Provided data: Begin
-- ==== Sys2Proof/Laws/PartsBaseCamp.lean ====
section
/-!
SUPPORT. Sys2Proof/Laws/PartsBaseCamp.lean: the parts of the state that each operation and each meaning may change: Base Camp, faults and surveys.
-/

set_option Elab.async false

namespace Sys2Proof.Machine

theorem State.setPair_parts {M : Nat} (s : State) (k v : Nat) (hM : M &&& 8 = 8 := by decide) :
    (State.setPair s k v).mask M = s.mask M := by
  refine mask_mono (m := 8) ?_ hM
  simp only [State.setPair, State.setReg_parts, mask_ite, ite_self, Nat.reduceAnd]

theorem State.pairStops_parts {M : Nat} (s : State) (hM : M &&& 16408 = 16408 := by decide) :
    (State.pairStops s).mask M = s.mask M := by
  refine mask_mono (m := 16408) ?_ hM
  simp only [State.pairStops, State.moduleFault_parts, State.setPair_parts, Nat.reduceAnd]

theorem State.takeover_parts {M : Nat} (s : State) (hM : M &&& 524296 = 524296 := by decide) :
    (State.takeover s).mask M = s.mask M := by
  refine mask_mono (m := 524296) ?_ hM
  simp only [State.takeover, State.satReg_parts, State.setPair_parts, State.setReg_parts, mask_upd, mask_ite, ite_self, and_self, true_or, or_true, Nat.reducePow, Nat.reduceDiv, Nat.reduceMod, Nat.reduceAnd]

theorem execPairDisagree_parts {M : Nat} (s : State) (hM : M &&& 16408 = 16408 := by decide) :
    Keeps M s (execPairDisagree s) := by
  refine keeps_mono (m := 16408) ?_ hM
  simp only [execPairDisagree, keeps_next, keeps_ite, State.pairStops_parts, implies_true, and_self, Nat.reduceAnd]

theorem execBcpair_parts {M : Nat} (s : State) (hM : M &&& 540696 = 540696 := by decide) :
    Keeps M s (execBcpair s) := by
  refine keeps_mono (m := 540696) ?_ hM
  simp only [execBcpair, keeps_next, keeps_ite, State.pairStops_parts, State.pushHist_parts, State.takeover_parts, implies_true, and_self, Nat.reduceAnd]

theorem execTakeover_parts {M : Nat} (s : State) (hM : M &&& 524296 = 524296 := by decide) :
    Keeps M s (execTakeover s) := by
  refine keeps_mono (m := 524296) ?_ hM
  simp only [execTakeover, keeps_next, keeps_ite, State.takeover_parts, implies_true, and_self, Nat.reduceAnd]

theorem execPairSelfTestDone_parts {M : Nat} (k : Fin 2) (pass : Bool) (s : State) (hM : M &&& 16408 = 16408 := by decide) :
    Keeps M s (execPairSelfTestDone k pass s) := by
  refine keeps_mono (m := 16408) ?_ hM
  simp only [execPairSelfTestDone, keeps_next, keeps_ite, State.classReport_parts, State.setPair_parts, State.setReg_parts, mask_ite, ite_self, implies_true, and_self, Nat.reduceAnd]

theorem execTestStandby_parts {M : Nat} (s : State) (hM : M &&& 8 = 8 := by decide) :
    Keeps M s (execTestStandby s) := by
  refine keeps_mono (m := 8) ?_ hM
  simp only [execTestStandby, keeps_next, keeps_ite, State.cmd_parts, State.setPair_parts, implies_true, and_self, Nat.reduceAnd]

theorem execSwap_parts {M : Nat} (s : State) (hM : M &&& 524296 = 524296 := by decide) :
    Keeps M s (execSwap s) := by
  refine keeps_mono (m := 524296) ?_ hM
  simp only [execSwap, keeps_next, keeps_ite, State.cmd_parts, mask_upd, implies_true, and_self, true_or, or_true, Nat.reducePow, Nat.reduceDiv, Nat.reduceMod, Nat.reduceAnd]

theorem State.setLedger_parts {M : Nat} (s : State) (v : Nat) (hM : M &&& 20971528 = 20971528 := by decide) :
    (State.setLedger s v).mask M = s.mask M := by
  refine mask_mono (m := 20971528) ?_ hM
  simp only [State.setLedger, State.hpEvent_parts, mask_upd, mask_ite, ite_self, and_self, true_or, or_true, Nat.reducePow, Nat.reduceDiv, Nat.reduceMod, Nat.reduceAnd]

theorem State.refreshLedger_parts {M : Nat} (s : State) (hM : M &&& 20971528 = 20971528 := by decide) :
    (State.refreshLedger s).mask M = s.mask M := by
  refine mask_mono (m := 20971528) ?_ hM
  simp only [State.refreshLedger, State.setLedger_parts, mask_ite, ite_self, Nat.reduceAnd]
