theorem execUnlock_parts {M : Nat} (t : DebugToken) (s : State) (hM : M &&& 67108862 = 67108862 := by decide) :
    Keeps M s (execUnlock t s) := by
  refine keeps_mono (m := 67108862) ?_ hM
  simp only [execUnlock, keeps_next, keeps_ite, State.dbgCmd_parts, State.debugWipe_parts, State.dropNonce_parts, State.moduleFault_parts, State.remeasure_parts, State.resetReq_parts, State.setReg_parts, mask_upd, implies_true, and_self, true_or, or_true, Nat.reducePow, Nat.reduceDiv, Nat.reduceMod, Nat.reduceAnd]

theorem execRelock_parts {M : Nat} (s : State) (hM : M &&& 46254360 = 46254360 := by decide) :
    Keeps M s (execRelock s) := by
  refine keeps_mono (m := 46254360) ?_ hM
  simp only [execRelock, keeps_next, State.dbgCmd_parts, State.relock_parts, mask_ite, ite_self, Nat.reduceAnd]

theorem execUnlockExpiry_parts {M : Nat} (s : State) (hM : M &&& 46254360 = 46254360 := by decide) :
    Keeps M s (execUnlockExpiry s) := by
  refine keeps_mono (m := 46254360) ?_ hM
  unfold execUnlockExpiry; (repeat' split) <;> simp only [keeps_next, State.relock_parts, Nat.reduceAnd]

theorem execDebugNonceExpiry_parts {M : Nat} (s : State) (hM : M &&& 8388616 = 8388616 := by decide) :
    Keeps M s (execDebugNonceExpiry s) := by
  refine keeps_mono (m := 8388616) ?_ hM
  unfold execDebugNonceExpiry; (repeat' split) <;> simp only [keeps_next, State.dropNonce_parts, Nat.reduceAnd]

theorem State.barRead_parts {M : Nat} (s : State) (port off : Nat) (hM : M &&& 8 = 8 := by decide) :
    (State.barRead s port off).1.mask M = s.mask M := by
  refine mask_mono (m := 8) ?_ hM
  simp only [State.barRead, State.satReg_parts, mask_ite1, ite_self, Nat.reduceAnd]

theorem State.after_parts (s : State) (r : Res) {M : Nat} (h : Keeps M s r) : (s.after r).mask M = s.mask M := by
  obtain ⟨t, rfl, ht⟩ := h
  exact ht

theorem State.ownerWrite_parts {M : Nat} (s : State) (op v : Nat) (hM : M &&& 113344409 = 113344409 := by decide) :
    Keeps M s (State.ownerWrite s op v) := by
  refine keeps_mono (m := 113344409) ?_ hM
  refine keeps_trans (s' := s.fresh.2.fresh.2) ?_ ((State.fresh_parts ..).trans (State.fresh_parts ..))
  unfold State.ownerWrite
  dsimp only
  split
  · exact execTake_parts ..
  · exact execSetSlot_parts ..
  · exact execRevoke_parts ..
  · exact execAdvanceSvn_parts ..
  · exact execRelease_parts ..

theorem State.installWrite_parts {M : Nat} (s : State) (v : Nat) (hM : M &&& 33573400 = 33573400 := by decide) :
    Keeps M s (State.installWrite s v) := by
  refine keeps_mono (m := 33573400) ?_ hM
  unfold State.installWrite; try dsimp only; repeat' (first | with_reducible rfl | split | refine (State.fresh_parts ..).trans ?_ | exact State.fresh_parts .. | exact execInstall_parts .. | refine keeps_trans (execInstall_parts ..) ?_ | refine (mask_foldl _ _ (fun _ _ => ?_) _ _).trans ?_ | refine (mask_foldl1 _ _ (fun _ _ => ?_) _ _).trans ?_ | refine (mask_foldl2 _ _ (fun _ _ => ?_) _ _).trans ?_ | refine (keeps_next _ _ _).2 ?_ | intro _)

theorem State.unlockWrite_parts {M : Nat} (s : State) (v : Nat) (hM : M &&& 67108862 = 67108862 := by decide) :
    Keeps M s (State.unlockWrite s v) := by
  refine keeps_mono (m := 67108862) ?_ hM
  exact keeps_trans (s' := s.fresh.2) (execUnlock_parts ..) (State.fresh_parts ..)

theorem State.opWrite_parts {M : Nat} (s : State) (base port i v : Nat) (hM : M &&& 134217727 = 134217727 := by decide) :
    Keeps M s (State.opWrite s base port i v) := by
  refine keeps_mono (m := 134217727) ?_ hM
  unfold State.opWrite; (repeat' split) <;> simp only [keeps_next, State.installWrite_parts, State.ownerWrite_parts, State.unlockWrite_parts, execAbandonFull_parts, execAbandon_parts, execClaimAll_parts, execClaim_parts, execClearReplan_parts, execClearTrip_parts, execDebugChallenge_parts, execForm_parts, execFull_parts, execHoldDown_parts, execHoldOut_parts, execHold_parts, execLeave_parts, execMarkDead_parts, execOdNext_parts, execOdRead_parts, execOdWrite_parts, execOffer_parts, execOpen_parts, execRelock_parts, execRemove_parts, execRenew_parts, execReset_parts, execRetest_parts, execRetrain_parts, execReturn_parts, execRstRelease_parts, execStartPass_parts, execStop_parts, execSwap_parts, execTelClear_parts, execTestStandby_parts, execTrain_parts, Nat.reducePow, Nat.reduceAnd]

theorem State.recordCmd_parts {M : Nat} (s : State) (r : RegDef) (i v : Nat) (hM : M &&& 8 = 8 := by decide) :
    (State.recordCmd s r i v).mask M = s.mask M := by
  refine mask_mono (m := 8) ?_ hM
  simp only [State.recordCmd, State.setReg_parts, mask_foldl, implies_true, Nat.reduceAnd]

theorem State.opTaken_parts {M : Nat} (s : State) (r : RegDef) (port i v : Nat) (hM : M &&& 134217727 = 134217727 := by decide) :
    (State.opTaken s r port i v).mask M = s.mask M := by
  refine mask_mono (m := 134217727) ?_ hM
  unfold State.opTaken; (repeat' split) <;> simp only [State.after_parts, State.cmd_parts, State.opWrite_parts, State.recordCmd_parts, Nat.reduceAnd]

theorem State.regWrite_parts {M : Nat} (s : State) (port : Nat) (r : RegDef) (i j v lo n : Nat) (hM : M &&& 134217727 = 134217727 := by decide) :
    (State.regWrite s port r i j v lo n).mask M = s.mask M := by
  refine mask_mono (m := 134217727) ?_ hM
  simp only [State.regWrite, State.after_parts, State.cmd_parts, State.opTaken_parts, State.setReg_parts, execHostreq_parts, execLoop_parts, execMrefSwitch_parts, execPortEnable_parts, execTelHistSel_parts, mask_upd, mask_ite, ite_self, and_self, true_or, or_true, Nat.reducePow, Nat.reduceDiv, Nat.reduceMod, Nat.reduceAnd]

theorem State.msixWrite_parts {M : Nat} (s : State) (port o : Nat) (b : List Nat) (hM : M &&& 20971520 = 20971520 := by decide) :
    (State.msixWrite s port o b).mask M = s.mask M := by
  refine mask_mono (m := 20971520) ?_ hM
  simp only [State.msixWrite, State.signal_parts, mask_upd, mask_ite, ite_self, and_self, true_or, or_true, Nat.reducePow, Nat.reduceDiv, Nat.reduceMod, Nat.reduceAnd]

theorem State.barWrite_parts {M : Nat} (s : State) (port o : Nat) (data : Nat) (wide : Bool) (hM : M &&& 134217727 = 134217727 := by decide) :
    (State.barWrite s port o data wide).mask M = s.mask M := by
  refine mask_mono (m := 134217727) ?_ hM
  unfold State.barWrite; (repeat' split) <;> simp only [State.msixWrite_parts, State.regWrite_parts, State.satReg_parts, State.surveyWrite_parts, mask_ite, ite_self, Nat.reducePow, Nat.reduceDiv, Nat.reduceAnd]

theorem execRegisterWrite_parts {M : Nat} (port : Fin 2) (off : BitVec 25) (data : BitVec 64) (wide ideBad : Bool) (s : State) (hM : M &&& 134217727 = 134217727 := by decide) :
    Keeps M s (execRegisterWrite port off data wide ideBad s) := by
  refine keeps_mono (m := 134217727) ?_ hM
  simp only [execRegisterWrite, keeps_next, keeps_ite, State.barWrite_parts, State.ideDrop_parts, implies_true, and_self, Nat.reduceAnd]

end Sys2Proof.Machine
end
Provided data: End
Work instructions:
In the entries above, find the line holding "Keeps M s (execTakeover s) := by" and the line holding "refine keeps_mono (m := 8) ?_ hM", then retype exactly those two lines and every line between them, and nothing else.

Your response:
    Keeps M s (execTakeover s) := by
  refine keeps_mono (m := 524296) ?_ hM
  simp only [execTakeover, keeps_next, keeps_ite, State.takeover_parts, implies_true, and_self, Nat.reduceAnd]

theorem execPairSelfTestDone_parts {M : Nat} (k : Fin 2) (pass : Bool) (s : State) (hM : M &&& 16408 = 16408 := by decide) :
    Keeps M s (execPairSelfTestDone k pass s) := by
  refine keeps_mono (m := 16408) ?_ hM
  simp only [execPairSelfTestDone, keeps_next, keeps_ite, State.classReport_parts, State.setPair_parts, State.setReg_parts, mask_ite, ite_self, implies_true, and_self, Nat.reduceAnd]

theorem execTestStandby_parts {M : Nat} (s : State) (hM : M &&& 8 = 8 := by decide) :
    Keeps M s (execTestStandby s) := by
  refine keeps_mono (m := 8) ?_ hM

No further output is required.